— Честно говоря, я не думала об этом. Вообще. Мне просто было с ним интересно, как-то по-особенному. И очень приятно. Я чувствовала себя под защитой. Тут еще Витька со своими заходами, как представлю, у меня кровь стынет, не могу, сколько можно все это терпеть. Мне иногда хочется, чтобы он умер, конечно, ужасно, но терпеть больше нет мочи. Я так думаю — вот умер бы, я бы погоревала и успокоилась. Мне бы уехать отсюда куда-нибудь… да, что там говорить… Ты знаешь, мне кажется, если бы я жила одна, без Витьки, у меня бы все наладилось. Свобода бы у меня появилась, чувство покоя. Грех, конечно, так говорить, но мне кажется — это так. А то все время как под дамокловым мечом, все время в ожидании чего-то еще хуже и гаже, нервов не хватает, честное слово. Постоянно думаю: «Вот сейчас пациент ко мне придет на массаж и увидит Витьку в таком виде». Стыдно.

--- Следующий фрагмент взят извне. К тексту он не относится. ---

/-- CAD0_EVENT (R86, R90): the next CAD0 event of the period, or of the bridge, after its first. -/
def cad0Event (b : Block) : Block :=
  match b.quartz.bridge with
  | some br =>
    if br.next < br.count then
      let t := br.t0 + br.next * br.step
      let b := b.advance t
      let b := b.modQuartz (fun q => { q with bridge := some { br with next := br.next + 1 } })
      cad0Emit t (br.next + 1 == br.count) b
    else b
  | none =>
    match b.quartz.cap with
    | some c =>
      let j := b.quartz.cadJ
      if j < c.grid then
        let t := cad0Tick b.quartz.cad1At b.quartz.capL c.grid j
        let b := b.advance t
        let b := b.modQuartz (fun q => { q with cadJ := j + 1 })
        cad0Emit t (j + 1 == c.grid) b
      else b
    | none => b

/-! ### Capture cadence registers (R88) -/

/-- The capture cadence fields as the registers stand. -/
def capFields (b : Block) : Cadence × Nat :=
  ({ reload := b.reg 0x1100, dnum := b.field 0x1104 23 0, dden := b.field 0x1108 23 0, grid := b.field 0x110C 12 0 },
   b.reg 0x1110 + 2 ^ 32 * b.reg 0x1114)

/-- RESULT of an APPLY that reaches Quartz at tick `t` (R88, R90); row 1 is Opal's verdict. -/
def applyResult (q : Quartz) (inTake : Bool) (t : Nat) (c : Cadence) (align : Nat) : Nat :=
  let bound := match q.cap with | some old => t + 3 * (old.reload + 2) | none => t + 2048
  if inTake then 1
  else if q.capState = 2 then 2
  else if c.reload + 1 < 1066666 then 3
  else if c.dden = 0 || c.dden ≤ c.dnum then 4
  else if c.grid = 0 || 4096 < c.grid || (c.reload + 1) / c.grid < 40000 then 5
  else if align != 0 && align < bound then 6
  else 0

/-- CAP_APPLY (R88): a write of CAP_CTRL.APPLY; ignored while Quartz is uncommitted (18 R463). -/
def capApply (b : Block) : Block :=
  if !b.bar0 || !b.committed .quartz then b
  else
    let (c, align) := capFields b
    let t := b.quartz.tb
    let res := applyResult b.quartz b.takeAccepted t c align
    if res = 0 then
      b.modQuartz (fun q => { q with
        capResult := 0, capState := 2, staged := some { cad := c, align, arrival := t, own := false } })
    else b.modQuartz (fun q => { q with capResult := res })

/-! ### Channels CAD2 to CAD31 -/

/-- The first field out of range of a CADENCE descriptor, by its byte offset (R93, 08 R213). LOCK1's PHASE has no bound
while no capture cadence is in force, as there is no RELOAD of CAD1 then (log entry 75). -/
def cadenceFault (d : List Byte) (reloadCap : Option Nat) : Option Nat :=
  let ch := leAt d 16 1
  let mode := leAt d 17 1
  let dnum := bitsOf (leAt d 24 4) 23 0
  let dden := bitsOf (leAt d 28 4) 23 0
  let phase := leAt d 32 4
  if ch < 2 || 31 < ch then some 16
  else if 3 < mode then some 17
  else if mode = 1 && leAt d 20 4 < 1023 then some 20
  else if mode = 1 && dden ≤ dnum then some 24
  else if mode = 2 && (match reloadCap with | some r => decide (r < phase) | none => false) then some 32
  else if mode = 3 && 39999 < phase then some 32
  else none

/-- CADENCE (R94): a channel's setting is taken, waits for its moment, or is refused. MODE OFF leaves settings of the
channel that still wait as they are (log entry 76). -/
def cadence (desc : Nat) (b : Block) : Block :=
  match b.dispatched ctrlRing desc 0x04 with
  | none => b
  | some d =>
    let now := b.quartz.tb
    let ch := leAt d 16 1
    let mode := leAt d 17 1
    let align := leAt d 40 8
    match cadenceFault d (b.quartz.cap.map (·.reload)) with
    | some off => finishCtrl desc stMalformed frameNone 0 off b
    | none =>
      let set (m : ChanMode) : ChanSetting := {
        mode := m, reload := leAt d 20 4, dnum := bitsOf (leAt d 24 4) 23 0, dden := bitsOf (leAt d 28 4) 23 0
        phase := leAt d 32 4 }
      let wait (m : ChanMode) (start : Nat) : Block :=
        let c := b.chan ch
        b.setChan ch { c with waits := c.waits ++ [{ setting := set m, start, desc }] }
      match mode with
      | 0 =>
        let c := b.chan ch
        finishCtrl desc stOk frameNone 0 0 (b.setChan ch { c with setting := set .off, acc := 0, due := none, late := none })
      | 1 =>
        if align != 0 && align < now + 1024 then finishCtrl desc stTimePast frameNone 0 0 b
        else wait .free (if align = 0 then now + 1024 else align)
      | 2 => wait .lock1 0
      | _ => wait .lock0 0

/-- The FREE setting that takes effect first among those that wait. -/
def firstFree (l : List ChanWait) : Option ChanWait :=
  l.foldl (fun r w =>
    if w.setting.mode != .free then r
    else match r with
      | some v => if w.start < v.start then some w else r
      | none => some w) none

/-- CADENCE_CHANNEL_EVENT (R93, R94): channel `ch` emits the event due next; a FREE setting's first event is the
moment it takes effect. -/
def cadenceChannelEvent (ch : Nat) (b : Block) : Block :=
  if ch < 2 || 31 < ch then b
  else
    let c := b.chan ch
    let emit (t : Nat) (c : Chan) : Block :=
      let (acc, l) := nextPeriod c.acc c.setting.reload c.setting.dnum c.setting.dden
      let c := if c.setting.mode == .free then { c with acc, due := some (t + l) }
        else if c.late.isSome then { c with late := none } else { c with due := none }
      channelEmit ch t ((b.advance t).setChan ch c)
    let start (w : ChanWait) : Block :=
      let b := emit w.start { c with setting := w.setting, acc := 0, late := none, waits := c.waits.erase w }
      finishCtrl w.desc stOk frameNone (w.start % 2 ^ 32) 0 b
    match firstFree c.waits, c.late.or c.due with
    | some w, some t => if w.start ≤ t then start w else emit t c
    | some w, none => start w
    | none, some t => emit t c
    | none, none => b

/-! ### Strobes -/

/-- STROBE_ON (R108): a pending pulse turns active. -/
def strobeOn (k : Nat) (b : Block) : Block :=
  let s := b.strobe k
  match s.pulse with
  | .pending t w => (b.advance t).modQuartz (fun q => { q with
      strobes := vset q.strobes k { s with pulse := .active (t + w) } })
  | _ => b

/-- SRC and POL of STRBn_CFG come into force: no pulse is pending or active (R109, 18 R469). -/
def strobeSettings (k : Nat) (s : Strobe) (b : Block) : Block :=
  b.modQuartz (fun q => { q with strobes := vset q.strobes k { s with
    pulse := .idle, src := b.field (0x1300 + 16 * k) 4 0, pol := b.field (0x1300 + 16 * k) 5 5 == 1 } })

/-- STROBE_OFF (R108): the pulse ends, and settings and a POL that waited apply from then (R109, 18 R469). -/
def strobeOff (k : Nat) (b : Block) : Block :=
  let s := b.strobe k
  match s.pulse with
  | .active t => strobeSettings k s (b.advance t)
  | _ => b

/-- After a write to STRBn_CFG: SRC and POL apply at once while no pulse is pending or active (R109, 18 R469). -/
def strobePol (k : Nat) (b : Block) : Block :=
  let s := b.strobe k
  match s.pulse with
  | .idle => strobeSettings k s b
  | _ => b

/-- Level of a STROBE_OUT driver (R108): active high or, with POL, low. -/
def strobeLevel (s : Strobe) : Bool :=
  let active := match s.pulse with | .active _ => true | _ => false
  active != s.pol

/-! ### Readouts -/

/-- TB_LO_READ (R82): the low half is read, the high half latched. -/
def tbLoRead (b : Block) : Block :=
  if !b.bar0 then b
  else
    let b := b.modQuartz (fun q => { q with tbHi := q.tb / 2 ^ 32 % 2 ^ 32 })
    b.modOut (fun o => { o with readData := BitVec.ofNat 32 b.quartz.tb })
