/-- A Frame as its header token opens it in Jade. -/
def openFrame (s : Snapshot) (cfg : CorrCfg) (dests : Option (List Dest)) : JFrame := {
  snap := s, cfg, dests, segs := [], stripes := [], processed := []
  stats := .replicate s.prog.planeCount emptyStats, marks := 0, dynCount := 0, profile := none, statsDone := false }

/-- A failed item goes on to Spinel: Length 0, the mark, and the tag of the item it replaces (12 R326, R338). -/
def sendFailedItem (frame plane stripe index : Nat) (m : BitVec 16) (b : Block) : Block :=
  b.modCh (fun c => { c with jadeSpinel := c.jadeSpinel ++ [{
    frame, plane, index, stripe, len := 0, marks := m, header := false, magazine := false, sent := b.stamp .spinel }] })

/-- The item that stands for a Frame failed before Jade is done with it: its header, which belongs to no Stripe (01 R27). -/
def sendFailed (frame : Nat) (m : BitVec 16) (b : Block) : Block := sendFailedItem frame 0 255 0 m b

/-- The items of a Frame that Jade holds, as (plane, stripe) in key order: the header, and the Stripes that it has not processed
(12 R326). -/
def heldTags (b : Block) (frame : Nat) : List (Nat × Nat) :=
  let l := match b.jade.frames.find? (fun f => f.snap.frame == frame) with
    | some f => (f.stripes.map (fun t => (t.plane, t.stripe))).filter (fun t => !f.processed.contains t)
    | none => []
  ((0, 255) :: l).eraseDups.mergeSort (fun x y => x.1 < y.1 || (x.1 == y.1 && x.2 ≤ y.2))

/-- The mark that a header gives to the Frame it fails (12 R313). -/
def headerMark (f : SnapFlags) : BitVec 16 := markIf f.timing markTiming ||| markIf f.failStop markFailStop

/-- Frames before `frame` that Jade never opened will not come: what it was told of them is done with. -/
def dropUnopened (frame : Nat) (b : Block) : Block :=
  let past (f : Nat) : Bool := f < frame && !b.jade.frames.any (fun k => k.snap.frame == f)
  let fs := ((b.jade.resv.map (·.1)) ++ b.jade.destSets.map (·.1)).filter past
  fs.foldl (fun b f => closeFrame f b) b

/-- The correction settings of a Frame whose header token comes: a token sent again finds those of the first time (06 R172,
12 R323). -/
def cfgFor (b : Block) (frame : Nat) : CorrCfg :=
  match b.jade.cfgs.find? (fun r => r.1 == frame) with
  | some r => r.2
  | none => corrCfg b

/-- FRAME_HEADER_TOKEN (01 R21). What Jade still holds for Frames before this one that it never opened is dropped. -/
def frameHeaderToken (b : Block) : Block :=
  match b.ch.garnetJade with
  | .header s :: _ =>
    if b.jade.failed.contains s.frame then closeFrame s.frame (takeToken b)
    else if deadHeader s then sendFailed s.frame (headerMark s.flags) (closeFrame s.frame (takeToken b))
    else
      let cfg := cfgFor b s.frame
      let b := dropUnopened s.frame (keepToken b)
      b.modJade (fun j => { j with
        frames := j.frames.filter (fun f => f.snap.frame != s.frame) ++
          [openFrame s cfg ((j.destSets.find? (fun r => r.1 == s.frame)).map (·.2))]
        cfgs := j.cfgs.filter (fun r => r.1 != s.frame) ++ [(s.frame, cfg)]
        destSets := j.destSets.filter (fun r => r.1 != s.frame) })
  | _ => b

— Анжел, давай у Мураками денег попросим и Витьку в больницу на лечение положим.
— Я ни за что не буду просить.
— Я попрошу, мне нетрудно.
— Не надо.
— Гордая ты, Анжелка.
— Это, наверное, единственное, что у меня есть и чего отнять нельзя.
— Анжел, хочешь, пойдем ко мне, у меня посидим?
— У меня прием сегодня, через час, надо подготовиться, созвонимся завтра.
У Витьки в комнате что-то ухнуло, грохнуло.
— Начинается… господи, боже мой, как мне это все… — застонала Анжелка.
На этой грустной ноте мы расстались.
Я шла домой и думала, как бы нам устроить Витьку на лечение.
Да, да, и тогда все будет хорошо.
Глава 20 Мысли бродят, что-то чувствую, значит, все-таки присутствую
Дома никого не было. Митька, наверное, в школе задержался. Зато дома были борщ и картошка, и мой миленький маленький Кусти, и раскладушка Полюшка. Я насыпала Кусти шариков в миску. Села на кухне, закурила и думаю: вот ведь как все непросто получается. Анжелку очень сильно жалко.
Я представила, как она там сейчас с Витькой. Вот она говорила — перед пациентами стыдно, да черт с ними, с пациентами. Ее саму до жути жалко. Потом я начала думать о Мураками.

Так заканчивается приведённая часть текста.